▸ **WORK ITEM**:
Please transcribe exactly, and only, the lines of the data below between the line holding "let s1 := State.each" and the line holding "def State.vioMeasure (s", inclusive.

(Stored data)
/-- CMD_PR_CANCEL (R392, R419). -/
def execCmdPrCancel (p : Packet) (s : State) : Host.Outcome State Fault Refusal :=
  .next (s.cmdPacket 7 p (fun t =>
    let l := (List.range 80).filter (fun n => t.on (Hid.prIsl n) && t.rd (Reg.ISL_STAT_STATE n) == 1)
    t.legalIn ((t.rd Reg.CFG_STAT_LSTATE == 3 || t.rd Reg.CFG_STAT_LSTATE == 5) && l.all (fun n => !t.on (Hid.prGot n)))
      (State.each l (fun n a =>
        ((a.wr (Reg.ISL_STAT_STATE n) 3).wr (Reg.ISL_WEIR_STAT_CLOSED n) 0).wr (Hid.prIsl n) 0))))

/-! ### Start-up stages (R412 to R414) -/

/-- Islands of the present start-up. -/
def State.starting (s : State) : List Nat := setBits 80 (s.rd Hid.startSet)

/-- STARTUP_CLOCKS_DONE (R412, R414): every starting clock whose settings fitted is RUNNING, or 5 ms have passed since START;
islands without a running clock are left out. With DONE_WAIT at the first start-up, DONE is released here. -/
def execStartupClocksDone (s : State) : Host.Outcome State Fault Refusal :=
  .next (
    let run (n : Nat) : Bool := s.rd (Reg.ISL_CLK_STAT_STATE n) == 5 && !s.on (Hid.hdrBad n)
    if s.rd Reg.CFG_STAT_LSTATE ≠ 6 ∨ s.rd Hid.startStage ≠ 0 then s
    else if !s.starting.all (fun n => run n || s.on (Hid.hdrBad n)) && decide (s.now < s.rd Hid.startAt + 20000000) then s
    else
      let late := s.starting.filter (fun n => !run n)
      let s1 := State.each late (fun n t => (t.wr (Hid.startLate n) 1).clrB Hid.startSet n) s
      let s2 := (s1.wr Hid.startStage 1).wr Hid.startPrev s.now
      if !s.on Reg.CFG_STAT_OPERATING && bit (s.rd Reg.CFG_STARTUP) 8 then s2.wr Reg.CFG_STAT_DONE_WAITING 1 else s2)

/-- The stage numbered `k` of a start-up begins now: it is the next, GAP us have passed since the one before, and DONE is not
awaited. -/
def State.stageAt (s : State) (k : Nat) : Bool :=
  s.rd Reg.CFG_STAT_LSTATE == 6 && !s.on Reg.CFG_STAT_DONE_WAITING && s.rd Hid.startStage == k
    && decide (s.rd Hid.startPrev + 4000 * bits (s.rd Reg.CFG_STARTUP) 15 12 ≤ s.now)

/-- A release stage comes: its position in STARTUP is the stage to come. -/
def State.stageNow (s : State) (lo : Nat) : Bool := s.stageAt (1 + bits (s.rd Reg.CFG_STARTUP) (lo + 1) lo)

/-- A stage takes a time, in units of 250 ps; the next comes after it. -/
def State.stageNext (s : State) (t : Nat) : State :=
  (s.wr Hid.startStage (s.rd Hid.startStage + 1)).wr Hid.startPrev (s.now + t)

/-- VNOM of a measured supply in mV (R183): below 1.08 V 0, otherwise the nearest nominal voltage. That the limits between the nominal
voltages lie half-way is a DESIGN CHOICE, log entry 87. -/
def vnomOf (mv : Nat) : Nat := if mv < 1080 then 0 else if mv < 1350 then 1 else if mv < 1650 then 2 else 3

/-- The measured supply of each I/O bank, in mV (R169, R183). -/
def State.vioMeasure (s : State) (vio : List (BitVec 12)) : State :=
  State.each (List.range 8) (fun b t => match vio[b]? with
    | some v => (t.wr (Reg.ISL_IOB_STAT_VCCIO_MV (70 + b)) v.toNat).wr (Reg.ISL_IOB_STAT_VNOM (70 + b)) (vnomOf v.toNat)
    | none => t) s

/-- STARTUP_OUT (R169, R412): at an island's first start its user I/O follow the configuration; `vio` are the measured
supplies of the I/O banks. -/
def execStartupOut (vio : List (BitVec 12)) (s : State) : Host.Outcome State Fault Refusal :=
  .next (if !s.stageNow 0 then s
    else (State.each (s.starting.filter (fun n => s.on (Reg.ISL_WEIR_STAT_FIRST_START n))) (fun n t => t.ioRelease n)
      (s.vioMeasure vio)).stageNext 0)

/-- STARTUP_WE (R176, R412): write enable goes high in waves, 0.5 us apart. -/
def execStartupWe (s : State) : Host.Outcome State Fault Refusal :=
  .next (if !s.stageNow 2 then s else s.stageNext s.weTime)

/-- STARTUP_RST (R412): F0 and the entered context's F1 leave reset at their initial values; D2 stages are empty. -/
def execStartupRst (s : State) : Host.Outcome State Fault Refusal :=
  .next (if !s.stageNow 4 then s
    else (State.each s.starting (fun n t =>
      (t.fabricStart n (t.rd (Reg.ISL_STAT_CUR_CTX n))).wr (Reg.ISL_WEIR_STAT_HELD n) 0) s).stageNext 0)

/-- STARTUP_DONE (R412): DONE is released at the first start-up. -/
def execStartupDone (s : State) : Host.Outcome State Fault Refusal :=
  .next (if !s.stageAt 4 then s
    else (s.wrIf (!s.on Reg.CFG_STAT_OPERATING && !bit (s.rd Reg.CFG_STARTUP) 8) Reg.CFG_PINS_DONE 1).stageNext 0)

/-- DONE_PIN_HIGH (R412): with DONE_WAIT the pin reads high, or 1 s has passed. -/
def execDonePinHigh (high : Bool) (s : State) : Host.Outcome State Fault Refusal :=
  .next (if !s.on Reg.CFG_STAT_DONE_WAITING then s
    else if high then ((s.wr Reg.CFG_STAT_DONE_WAITING 0).wr Reg.CFG_PINS_DONE 1).wr Hid.startPrev s.now
    else s.cfgAbort 14)

/-- An island that START started enters RUN (R412, R419). -/
def State.startRun (n : Nat) (s : State) : State :=
  let s1 := if s.on (Hid.prIsl n) then (s.add (Reg.ISL_PR_CNT n) 1).wr (Hid.prIsl n) 0 else s
  ((s1.wr (Reg.ISL_PR_TS n) s.now).wr (Hid.prGot n) 0).enterRun n

/-- STARTUP_WEIR (R412): Weirs open, the islands enter RUN, and start-up is complete. -/
def execStartupWeir (s : State) : Host.Outcome State Fault Refusal :=
  .next (if !s.stageAt 5 then s else (State.each s.starting State.startRun s).startupDone)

▸ **RESPONSE TO THE TASK**:
      let s1 := State.each late (fun n t => (t.wr (Hid.startLate n) 1).clrB Hid.startSet n) s
      let s2 := (s1.wr Hid.startStage 1).wr Hid.startPrev s.now
      if !s.on Reg.CFG_STAT_OPERATING && bit (s.rd Reg.CFG_STARTUP) 8 then s2.wr Reg.CFG_STAT_DONE_WAITING 1 else s2)

/-- The stage numbered `k` of a start-up begins now: it is the next, GAP us have passed since the one before, and DONE is not
awaited. -/
def State.stageAt (s : State) (k : Nat) : Bool :=
  s.rd Reg.CFG_STAT_LSTATE == 6 && !s.on Reg.CFG_STAT_DONE_WAITING && s.rd Hid.startStage == k
    && decide (s.rd Hid.startPrev + 4000 * bits (s.rd Reg.CFG_STARTUP) 15 12 ≤ s.now)

/-- A release stage comes: its position in STARTUP is the stage to come. -/
def State.stageNow (s : State) (lo : Nat) : Bool := s.stageAt (1 + bits (s.rd Reg.CFG_STARTUP) (lo + 1) lo)

/-- A stage takes a time, in units of 250 ps; the next comes after it. -/
def State.stageNext (s : State) (t : Nat) : State :=
  (s.wr Hid.startStage (s.rd Hid.startStage + 1)).wr Hid.startPrev (s.now + t)

/-- VNOM of a measured supply in mV (R183): below 1.08 V 0, otherwise the nearest nominal voltage. That the limits between the nominal
voltages lie half-way is a DESIGN CHOICE, log entry 87. -/
def vnomOf (mv : Nat) : Nat := if mv < 1080 then 0 else if mv < 1350 then 1 else if mv < 1650 then 2 else 3

/-- The measured supply of each I/O bank, in mV (R169, R183). -/
def State.vioMeasure (s : State) (vio : List (BitVec 12)) : State :=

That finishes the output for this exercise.